#### Entries shown ####

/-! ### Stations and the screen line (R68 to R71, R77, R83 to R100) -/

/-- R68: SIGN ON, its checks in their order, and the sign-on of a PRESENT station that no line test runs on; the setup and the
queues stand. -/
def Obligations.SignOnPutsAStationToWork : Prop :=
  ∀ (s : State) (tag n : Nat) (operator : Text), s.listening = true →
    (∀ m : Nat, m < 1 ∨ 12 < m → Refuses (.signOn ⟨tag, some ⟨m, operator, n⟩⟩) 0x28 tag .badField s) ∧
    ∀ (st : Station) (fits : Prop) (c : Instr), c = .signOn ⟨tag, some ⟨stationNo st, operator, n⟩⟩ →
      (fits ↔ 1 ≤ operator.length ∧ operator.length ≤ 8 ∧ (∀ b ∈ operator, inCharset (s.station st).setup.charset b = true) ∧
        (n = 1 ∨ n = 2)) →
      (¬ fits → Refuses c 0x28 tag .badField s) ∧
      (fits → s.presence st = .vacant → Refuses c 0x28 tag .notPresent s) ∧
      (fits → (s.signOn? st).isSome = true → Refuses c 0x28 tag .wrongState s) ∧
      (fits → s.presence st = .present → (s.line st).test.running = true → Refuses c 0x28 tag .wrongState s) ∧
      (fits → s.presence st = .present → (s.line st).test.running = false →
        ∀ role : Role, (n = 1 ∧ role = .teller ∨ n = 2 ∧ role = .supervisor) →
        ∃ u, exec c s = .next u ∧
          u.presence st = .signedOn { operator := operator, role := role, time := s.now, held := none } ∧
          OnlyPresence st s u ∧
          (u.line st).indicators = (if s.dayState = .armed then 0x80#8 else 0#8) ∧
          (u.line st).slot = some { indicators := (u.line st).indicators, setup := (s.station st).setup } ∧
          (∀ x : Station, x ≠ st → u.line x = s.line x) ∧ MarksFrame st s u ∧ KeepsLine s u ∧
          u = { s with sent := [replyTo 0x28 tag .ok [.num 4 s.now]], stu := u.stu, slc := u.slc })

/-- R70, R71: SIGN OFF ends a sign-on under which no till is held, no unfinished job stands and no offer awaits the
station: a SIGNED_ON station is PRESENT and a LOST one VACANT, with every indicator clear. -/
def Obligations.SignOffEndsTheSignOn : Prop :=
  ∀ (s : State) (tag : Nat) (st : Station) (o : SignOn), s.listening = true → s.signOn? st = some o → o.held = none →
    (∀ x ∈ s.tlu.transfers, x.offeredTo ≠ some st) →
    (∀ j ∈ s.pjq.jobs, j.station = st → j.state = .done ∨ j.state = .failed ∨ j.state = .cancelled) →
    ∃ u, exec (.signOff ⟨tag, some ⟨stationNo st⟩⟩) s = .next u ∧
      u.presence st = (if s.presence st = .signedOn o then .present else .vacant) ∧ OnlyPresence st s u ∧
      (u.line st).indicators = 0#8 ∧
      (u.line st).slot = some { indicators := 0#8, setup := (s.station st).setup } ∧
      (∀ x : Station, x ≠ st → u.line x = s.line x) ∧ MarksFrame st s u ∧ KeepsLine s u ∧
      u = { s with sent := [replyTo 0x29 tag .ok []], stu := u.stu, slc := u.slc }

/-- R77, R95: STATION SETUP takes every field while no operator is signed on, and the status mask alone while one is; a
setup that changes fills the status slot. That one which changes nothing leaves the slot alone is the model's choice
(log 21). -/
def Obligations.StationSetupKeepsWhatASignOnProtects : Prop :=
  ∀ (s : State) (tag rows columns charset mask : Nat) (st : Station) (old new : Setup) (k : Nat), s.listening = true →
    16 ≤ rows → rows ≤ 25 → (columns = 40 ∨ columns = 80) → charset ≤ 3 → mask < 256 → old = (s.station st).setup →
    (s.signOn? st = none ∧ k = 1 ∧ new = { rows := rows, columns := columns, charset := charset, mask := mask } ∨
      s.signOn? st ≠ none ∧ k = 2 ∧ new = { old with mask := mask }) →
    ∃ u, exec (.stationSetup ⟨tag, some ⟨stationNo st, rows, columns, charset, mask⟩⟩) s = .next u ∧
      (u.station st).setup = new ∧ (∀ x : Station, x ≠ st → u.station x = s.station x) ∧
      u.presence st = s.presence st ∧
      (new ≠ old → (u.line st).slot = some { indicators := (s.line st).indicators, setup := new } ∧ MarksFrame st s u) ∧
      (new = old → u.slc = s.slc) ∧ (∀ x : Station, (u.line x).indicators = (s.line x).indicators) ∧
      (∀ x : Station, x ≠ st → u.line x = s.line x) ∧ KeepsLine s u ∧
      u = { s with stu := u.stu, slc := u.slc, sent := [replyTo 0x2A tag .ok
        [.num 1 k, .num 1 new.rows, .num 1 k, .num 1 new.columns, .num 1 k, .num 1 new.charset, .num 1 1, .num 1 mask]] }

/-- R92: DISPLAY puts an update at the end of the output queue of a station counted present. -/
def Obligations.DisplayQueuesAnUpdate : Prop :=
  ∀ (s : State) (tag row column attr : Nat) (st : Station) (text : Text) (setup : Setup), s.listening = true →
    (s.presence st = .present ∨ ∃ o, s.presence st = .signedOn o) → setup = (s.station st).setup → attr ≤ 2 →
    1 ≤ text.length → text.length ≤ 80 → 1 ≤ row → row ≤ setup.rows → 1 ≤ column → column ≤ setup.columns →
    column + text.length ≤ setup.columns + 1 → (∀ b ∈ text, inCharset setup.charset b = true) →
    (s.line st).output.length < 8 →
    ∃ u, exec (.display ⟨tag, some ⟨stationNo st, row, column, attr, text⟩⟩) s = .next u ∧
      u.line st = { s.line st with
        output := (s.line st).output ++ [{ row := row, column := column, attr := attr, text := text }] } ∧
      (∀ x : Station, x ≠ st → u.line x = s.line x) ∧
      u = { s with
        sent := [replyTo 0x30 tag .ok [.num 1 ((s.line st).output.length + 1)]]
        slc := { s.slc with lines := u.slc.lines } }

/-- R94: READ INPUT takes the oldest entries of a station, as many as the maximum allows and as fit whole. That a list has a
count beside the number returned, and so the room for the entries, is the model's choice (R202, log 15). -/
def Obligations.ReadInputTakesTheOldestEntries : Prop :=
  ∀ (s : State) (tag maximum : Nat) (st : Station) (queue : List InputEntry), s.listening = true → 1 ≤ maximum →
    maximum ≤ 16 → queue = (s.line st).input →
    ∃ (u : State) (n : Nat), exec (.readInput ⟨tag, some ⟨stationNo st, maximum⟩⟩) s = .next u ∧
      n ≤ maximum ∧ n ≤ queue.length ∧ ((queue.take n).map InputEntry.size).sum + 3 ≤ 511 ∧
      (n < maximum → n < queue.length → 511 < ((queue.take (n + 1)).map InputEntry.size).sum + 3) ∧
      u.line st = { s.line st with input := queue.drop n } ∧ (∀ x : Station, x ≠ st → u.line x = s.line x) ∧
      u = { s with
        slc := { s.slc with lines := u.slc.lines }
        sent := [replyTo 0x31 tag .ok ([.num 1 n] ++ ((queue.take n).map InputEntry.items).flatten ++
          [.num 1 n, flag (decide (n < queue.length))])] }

####

How to complete this task
Where the string "none" turns up in a line of the data above, copy that whole line.

Result of this exercise
          u.presence st = .signedOn { operator := operator, role := role, time := s.now, held := none } ∧
  ∀ (s : State) (tag : Nat) (st : Station) (o : SignOn), s.listening = true → s.signOn? st = some o → o.held = none →
    (s.signOn? st = none ∧ k = 1 ∧ new = { rows := rows, columns := columns, charset := charset, mask := mask } ∨
      s.signOn? st ≠ none ∧ k = 2 ∧ new = { old with mask := mask }) →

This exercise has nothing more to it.